Phoning It In
Beth Thomas

Where I am supposed to be is Apple One Temp Agency in Oxnard. I’m supposed to be taking a typing test, a Computer Skills Assessment, some kind of exam with a calculator. I should be shuffling through job openings for Assistants and Clerks, making appointments, finding a J-O-B.

Where I am is the Coffee Bean & Tea Leaf at the Malibu Colony Plaza, sharing a slice of lemon tart coffee cake with Britney Spears. Me and her, we are both totally high, thanks to these four small pills: pink and white and cream and blue, like a baby shower.

Her face looks sculpted out of soap; she is two days into a seven-day detox fast that apparently does not acknowledge lemon tart coffee cake. She shovels it in with her fingers.

Fires that burned out last week are finally depositing their snowfall of ash. We open our mouths and turn our faces to the sky, trying to catch some on our tongues. Traffic on PCH goes hum hum hum, then stacks up like army ants when the stoplight turns red. Like most good things in Malibu, this Coffee Bean is really right on PCH, if you don’t get too technical about it. You can see Nobu, the Country Mart, Moonshadows, even Malibu Colony, Mel Gibson, and Sting from the PCH at 60 mph.

So Britney Spears, she has a baby on her lap. She has this baby but she is totally phoning it in: stuff some lemon cake in the mouth, kiss the head. Crumbs stick to the kid’s lips and shirt, but she pays no mind.

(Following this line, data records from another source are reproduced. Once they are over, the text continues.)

-- ==== Sys2Proof/Machine/Flags.lean ====
section
/-! DEFINITION. The flags: STATUS as HOST reads it (10_state.md R23, 46_control.md R231), BUSY and IRQ. -/

namespace Sys2Proof.Machine

/-- The ERRCODE values (60_exceptions.md R240). -/
def ErrCode.bits : ErrCode → BitVec 4
  | .none => 0x0
  | .fmtTruncated => 0x1
  | .fmtBadTag => 0x2
  | .fmtCapacity => 0x3
  | .internalInvariant => 0x4
  | .noTree => 0x5
  | .noCodes => 0x6
  | .dstOverflow => 0x7
  | .payloadUnderrun => 0x8
  | .addrRange => 0x9
  | .overlap => 0xA
  | .badCmd => 0xB
  | .locked => 0xC
  | .busError => 0xD

/-- The TREE_STATE values (R30). -/
def TreeState.bits : TreeState → BitVec 2
  | .none => 0
  | .empty => 1
  | .valid => 2

/-- The kind bit: LEAF = 1, INTERNAL = 0 (R33). -/
def Kind.bit : Kind → Bool
  | .internal => false
  | .leaf => true

/-- A one-bit field as a 32-bit word. -/
def flagWord (b : Bool) : Word := (BitVec.ofBool b).setWidth 32

/-- STATUS.BUSY: "1 from the acceptance of a command until its completion" (R23), which is exactly while a command is
pending (R38, R101, R107, R108). -/
def State.busy (s : State) : Bool := s.pending.isSome

/-- The IRQ line: DONE AND IE (R39, R246). -/
def State.irq (s : State) : Bool := s.done && s.ie

/-- STATUS as a read returns it (R231); the reserved bits read 0 (R23, R41). -/
def State.statusWord (s : State) : Word :=
  flagWord s.busy ||| (flagWord s.done <<< 1) ||| (flagWord s.err <<< 2) ||| (flagWord s.wign <<< 3) |||
    (flagWord s.fatal <<< 4) ||| (s.errCode.bits.setWidth 32 <<< 8) ||| (s.treeState.bits.setWidth 32 <<< 16) |||
    (flagWord s.ctValid <<< 20)

/-- CTRL as a read returns it: bit 0 is IE, the others read 0 (R25). -/
def State.ctrlWord (s : State) : Word := flagWord s.ie

/-- The effect of a STATUS write while idle: DONE is cleared by a 1 in bit 1, every other bit is ignored (R24). -/
def writeStatus (v : Word) (s : State) : State :=
  if v.getLsbD 1 then { s with done := false } else s

/-- The effect of a CTRL write while idle: IE takes bit 0, the other bits are ignored (R25). -/
def writeCtrl (v : Word) (s : State) : State := { s with ie := v.getLsbD 0 }

end Sys2Proof.Machine
end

She is in the middle of a story: “And then I said, ‘Even a dog’s ass sees sunshine now and then, right?’ and Mama said, ‘You should keep the dog in the barn with the other shit-rolling livestock.’” She fans herself with a take-out menu and laughs.

I shake my head and say, “That leather-pant-wearing prick,” and slurp down the last of my iced chai latte. We’re talking about how hot it is for November, and about our exes who are, of course, psycho and not to be trusted. I look at the clock on my phone. I say, “Better wrap this up.”

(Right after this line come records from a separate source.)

-- ==== Sys2Proof/Certificates/Slice0/Obligations.lean ====
section
/-! DEFINITION. The statements for the provers. Each docstring names the rules of spec/ it formalises.
HOST moves are written as `step { s with inputs := .host op :: s.inputs }`: every state whose next event is `op` has this
form. A completion is written with `okState` (40_command_lifecycle.md R107) or `errState` (R108), so a statement that gives
the next state as an update of `s` also gives its whole frame. -/

open Sys2Proof Sys2Proof.Machine

/-! ### Encoding -/

/-- 30_encoding.md R81: the seven command words, each written out. -/
def Obligations.OpcodeWordsDecode : Prop :=
  decodeWord 0x00000001#32 = .ok .build ∧ decodeWord 0x00000002#32 = .ok .gencodes ∧
    decodeWord 0x00000003#32 = .ok .serialize ∧ decodeWord 0x00000004#32 = .ok .deserialize ∧
    decodeWord 0x00000005#32 = .ok .encode ∧ decodeWord 0x00000006#32 = .ok .decode ∧
    decodeWord 0x0000000F#32 = .ok .softReset

/-- 30_encoding.md R82: a word selects a command exactly when its bits 31:8 are 0 and its bits 7:0 are the opcode, on all
2^32 words; every other word is rejected. -/
def Obligations.DecoderIsExactOnAllWords : Prop :=
  ∀ w : Word,
    (∀ i, decodeWord w = .ok i ↔ w.extractLsb' 8 24 = 0 ∧ w.extractLsb' 0 8 = i.opcode) ∧
      ((∃ r, decodeWord w = .reject r) ↔
        ¬(w.extractLsb' 8 24 = 0 ∧ w.toNat ∈ [0x01, 0x02, 0x03, 0x04, 0x05, 0x06, 0x0F]))

/-- 30_encoding.md R80 to R82, R85: decoding and encoding agree in both directions, on words, on byte lanes and on the
opcode table's numbering. -/
def Obligations.DecodeAndEncodeAgree : Prop :=
  (∀ i : Instr, decodeWord (encode i) = .ok i ∧ decodeBytes (encodeBytes i) = .ok i ∧
      decodeTableWord 32 (encode i).toNat = some i) ∧
    (∀ (w : Word) (i : Instr), decodeWord w = .ok i → w = encode i) ∧
    ∀ (l : List Byte) (i : Instr), decodeBytes l = .ok i → l = encodeBytes i

/-! ### The life of a command -/

/-- 40_command_lifecycle.md R102, R106: CORE's step executes the pending word's command as one transition. When CORE's turn
comes (a CORE event, no event to come, HOST waiting for DONE) is the model's choice, log entry 4. -/
def Obligations.StepRunsPendingCommand : Prop :=
  ∀ (s : State) (w : Word) (i : Instr), s.inReset = false → s.pending = some w → decodeWord w = .ok i →
    step { s with inputs := .core :: s.inputs } = exec i s ∧
      (s.inputs = [] → step s = exec i s) ∧
      (s.done = false → ∀ rest, s.inputs = .host .waitDone :: rest → step s = exec i s)

/-- 40 R101, R100, 10_state.md R22: a CMD write is accepted exactly when BUSY = 0; acceptance sets BUSY, clears DONE, ERR,
ERRCODE and WIGN, makes the word pending and changes nothing else of the block, so IRQ drops; HOST has not yet seen its DONE. -/
def Obligations.CmdWriteIsAcceptedWhenIdle : Prop :=
  ∀ (s : State) (v : Word), s.inReset = false →
    (s.pending = none →
      step { s with inputs := .host (.regWrite 4 0x0000 v) :: s.inputs } =
        .next { s with done := false, err := false, errCode := .none, wign := false, pending := some v,
                       doneSeen := false }) ∧
    (∀ w, s.pending = some w →
      step { s with inputs := .host (.regWrite 4 0x0000 v) :: s.inputs } = .next { s with wign := true }) ∧
    ∀ t, s.pending = none → step { s with inputs := .host (.regWrite 4 0x0000 v) :: s.inputs } = .next t →
      t.busy = true ∧ t.irq = false

/-- 10_state.md R43, 70 R281: while BUSY a write to any offset of the window is ignored and sets WIGN. -/
def Obligations.WritesWhileBusyAreIgnored : Prop :=
  ∀ (s : State) (w v : Word) (off : Nat), s.inReset = false → s.pending = some w → off % 4 = 0 → off < 0x8000 →
    step { s with inputs := .host (.regWrite 4 off v) :: s.inputs } = .next { s with wign := true }

/-- 30_encoding.md R82, R84, 40 R103: a pending word that selects no command completes with BAD_CMD, whatever FATAL is,
and nothing but STATUS and the result registers changes. -/
def Obligations.IllegalWordCompletesBadCmd : Prop :=
  ∀ (s : State) (w : Word), s.inReset = false → s.pending = some w →
    w.toNat ∉ [0x01, 0x02, 0x03, 0x04, 0x05, 0x06, 0x0F] →
    step { s with inputs := .core :: s.inputs } = .next (errState .badCmd s)

/-- 10_state.md R32, 40 R103: while FATAL = 1 every command except SOFT_RESET completes with LOCKED and changes nothing
else. -/
def Obligations.LockedCommandsChangeNothingElse : Prop :=
  ∀ (i : Instr) (s : State), s.fatal = true → i ≠ .softReset → exec i s = .next (errState .locked s)

/-- 20_memory.md R63, R64, 40 R104, R105: the prechecks of each command, in order, each with its error, and nothing but
STATUS and the result registers changes. -/
def Obligations.PrecheckTable : Prop :=
  ∀ s : State, s.fatal = false →
    let src := s.srcAddr.toNat
    let srcEnd := s.srcAddr.toNat + s.srcLen.toNat
    let dst := s.dstAddr.toNat
    let dstEnd := s.dstAddr.toNat + s.dstCap.toNat
    let overlap := 0 < s.srcLen.toNat ∧ 0 < s.dstCap.toNat ∧ src < dstEnd ∧ dst < srcEnd
    let decodable := s.treeState = .valid ∨ s.treeState = .empty ∧ s.symCount = 0
    (s.treeState = .none → exec .gencodes s = .next (errState .noTree s)) ∧
    (s.treeState = .none → exec .serialize s = .next (errState .noTree s)) ∧
    (s.treeState ≠ .none → 2 ^ 32 < dstEnd → exec .serialize s = .next (errState .addrRange s)) ∧
    (2 ^ 32 < srcEnd → exec .deserialize s = .next (errState .addrRange s)) ∧
    (s.ctValid = false → exec .encode s = .next (errState .noCodes s)) ∧
    (s.ctValid = true → 2 ^ 32 < srcEnd → exec .encode s = .next (errState .addrRange s)) ∧
    (s.ctValid = true → srcEnd ≤ 2 ^ 32 → 2 ^ 32 < dstEnd → exec .encode s = .next (errState .addrRange s)) ∧
    (s.ctValid = true → srcEnd ≤ 2 ^ 32 → dstEnd ≤ 2 ^ 32 → overlap → exec .encode s = .next (errState .overlap s)) ∧
    (s.treeState = .none → exec .decode s = .next (errState .noTree s)) ∧
    (s.treeState = .empty → s.symCount ≠ 0 → exec .decode s = .next (errState .noTree s)) ∧
    (decodable → 2 ^ 32 < srcEnd → exec .decode s = .next (errState .addrRange s)) ∧
    (decodable → srcEnd ≤ 2 ^ 32 → 2 ^ 32 < dstEnd → exec .decode s = .next (errState .addrRange s)) ∧
    (decodable → srcEnd ≤ 2 ^ 32 → dstEnd ≤ 2 ^ 32 → overlap → exec .decode s = .next (errState .overlap s)) ∧
    (decodable → srcEnd ≤ 2 ^ 32 → dstEnd ≤ 2 ^ 32 → ¬overlap → s.dstCap.toNat < s.symCount.toNat →
      exec .decode s = .next (errState .dstOverflow s)) ∧
    (∃ t, exec .build s = .next t ∧ t.errCode = .none) ∧ ∃ t, exec .softReset s = .next t ∧ t.errCode = .none

/-- 40 R107, R108, 60 R244, R246: every command that completes sets DONE, clears BUSY, and sets ERR exactly with an error
code; after an error the result registers read 0; IRQ is then IE. -/
def Obligations.CompletionFields : Prop :=
  ∀ (i : Instr) (s t : State), exec i s = .next t →
    t.done = true ∧ t.busy = false ∧ (t.err = true ↔ t.errCode ≠ .none) ∧ t.irq = t.ie ∧
      (t.err = true → t.outLen = 0 ∧ t.inUsed = 0 ∧ t.pad = 0)

/-- 40 R109: no command hangs: from every state that meets the invariant of R44 each command completes. -/
def Obligations.EveryCommandCompletes : Prop :=
  ∀ (i : Instr) (s : State), StateInvariant s → ∃ t, exec i s = .next t

/-! ### What commands leave alone -/

/-- 20_memory.md R66, R67: a command changes no byte outside its destination window, and BUILD, GENCODES, DESERIALIZE and
SOFT_RESET write no memory at all. -/
def Obligations.CommandsWriteOnlyTheDestination : Prop :=
  ∀ (i : Instr) (s t : State), exec i s = .next t →
    SameOutside s.mem t.mem s.dstAddr.toNat s.dstCap.toNat ∧
      (i = .build ∨ i = .gencodes ∨ i = .deserialize ∨ i = .softReset → t.mem = s.mem)

/-- 10_state.md R26, R27, 46 R230: no command writes CTRL, an operand register or FREQ, except that SOFT_RESET clears
them; SOFT_RESET clears WIGN too; no command changes the platform, HOST's events, what HOST has read or the reset line. -/
def Obligations.CommandsKeepOperandsAndFreq : Prop :=
  ∀ (i : Instr) (s t : State), exec i s = .next t →
    t.busHoles = s.busHoles ∧ t.inputs = s.inputs ∧ t.reply = s.reply ∧ t.doneSeen = s.doneSeen ∧ t.inReset = s.inReset ∧
      (i ≠ .softReset → t.ie = s.ie ∧ t.srcAddr = s.srcAddr ∧ t.srcLen = s.srcLen ∧ t.dstAddr = s.dstAddr ∧
        t.dstCap = s.dstCap ∧ t.symCount = s.symCount ∧ t.freq = s.freq ∧ t.wign = s.wign) ∧
      (i = .softReset → t.wign = false ∧ t.ie = false ∧ t.srcAddr = 0 ∧ t.srcLen = 0 ∧ t.dstAddr = 0 ∧ t.dstCap = 0 ∧
        t.symCount = 0 ∧ ∀ x, freqOf t.freq x = 0)

/-- 43 R161, 45 R210, 40 R108: SERIALIZE, ENCODE and DECODE leave the tree and the code table as they were, with or
without an error; GENCODES leaves the tree as it was. -/
def Obligations.TreeSurvivesSerializeEncodeDecode : Prop :=
  ∀ (i : Instr) (s t : State), exec i s = .next t →
    (i = .serialize ∨ i = .encode ∨ i = .decode ∨ i = .gencodes →
      t.treeState = s.treeState ∧ t.root = s.root ∧ t.nodeCount = s.nodeCount ∧ t.arena = s.arena) ∧
    (i = .serialize ∨ i = .encode ∨ i = .decode → t.code = s.code ∧ t.ctValid = s.ctValid)

/-- 60 R243, 40 R108: INTERNAL_INVARIANT sets FATAL, and it is the only code that does; only ENCODE raises it. FATAL then
locks the block against every command but SOFT_RESET. -/
def Obligations.OnlyInternalInvariantSetsFatal : Prop :=
  (∀ (i : Instr) (s t : State), exec i s = .next t → t.errCode = .internalInvariant → t.fatal = true) ∧
    (∀ s t : State, step s = .next t → s.fatal = false → t.fatal = true →
      t.errCode = .internalInvariant ∧ s.pending = some 0x00000005#32) ∧
    ∀ (i : Instr) (s : State), s.fatal = true →
      (exec i s = .next (errState .locked s) ∨ i = .softReset) ∧ ∃ t, exec .softReset s = .next t ∧ t.fatal = false

/-- 10_state.md R32: only SOFT_RESET and hardware reset clear FATAL. -/
def Obligations.OnlyResetsClearFatal : Prop :=
  ∀ s t : State, step s = .next t → s.fatal = true → t.fatal = false →
    s.pending = some 0x0000000F#32 ∨ ∃ rest, s.inputs = .resetAssert :: rest

/-! ### BUILD -/

/-- 41 R122 (N = 0), 60 R242: with every FREQ entry 0, BUILD completes without error and gives the EMPTY tree. -/
def Obligations.BuildOfEmptyAlphabet : Prop :=
  ∀ s : State, s.fatal = false → (∀ x, freqOf s.freq x = 0) →
    ∃ arena code,
      exec .build s = .next (okState 0 0 0 { s with code := code, ctValid := false, treeState := .empty,
                                                     nodeCount := 0, root := 0, arena := arena }) ∧
      ∀ x, codeOf code x = none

She twists her mouth up into a grimace. “How long?”

“Minute or less.” I picture carloads of sweaty men rolling up with armfuls of battle-ready cameras and recorders and harshing our serene fucking moment.

“Wonder what’s taking so long.” She belches and then chokes something back down. It smells. Where I should be is at that appointment, finding a way to make an honest living. I should be saying “Yes, ma’am” to a lady in a beige pantsuit sitting behind a cheap desk in a cubicle in a run-down building on the corner of Esplanade and Oxnard Ave. I should be getting my shit together, turning it around.

“The wind is effing hot here,” she says, fanning with the menu, looking around. “Where is it coming from?”

I look at the red sky. “Hell? The Valley?” and this makes us laugh, hard. Then I want to yell at her, “You are dying! Can’t you feel it?” But I don’t. I kind of want her to yell it at me, but she doesn’t.

Mel Gibson walks by, and I open my cell phone and snap a picture. My phone is full of these useless images: celebrities doing nothing. But I get maybe two hundred bucks for one like that.

Without a word, I turn my cell phone toward the girl and she straightens up, closes her eyes and smiles and hugs the baby tight to her chest, brushes her lips against his hair. I take the shot; I’ll get enough for this one to keep me going for a month. She will look like a good mother if her fake smile portrays “blissful” and not “borderline incomprehensibly high.”

I put my phone away and she resumes her bad posture and we both laugh and then we’re laughing until we’re crying. My head aches. I should be taking a typing test.

The baby says, “Moon moon moon,” and points. There is something round and full and glowing yellow-white through the clouds and ash. He laughs at the sound: moon moon. Lemon tart cake crumbs fall out of his mouth and onto his lap.

This girl here with me, she wipes her own eyes with a paper napkin and whispers, “No, honey. That one is the sun.”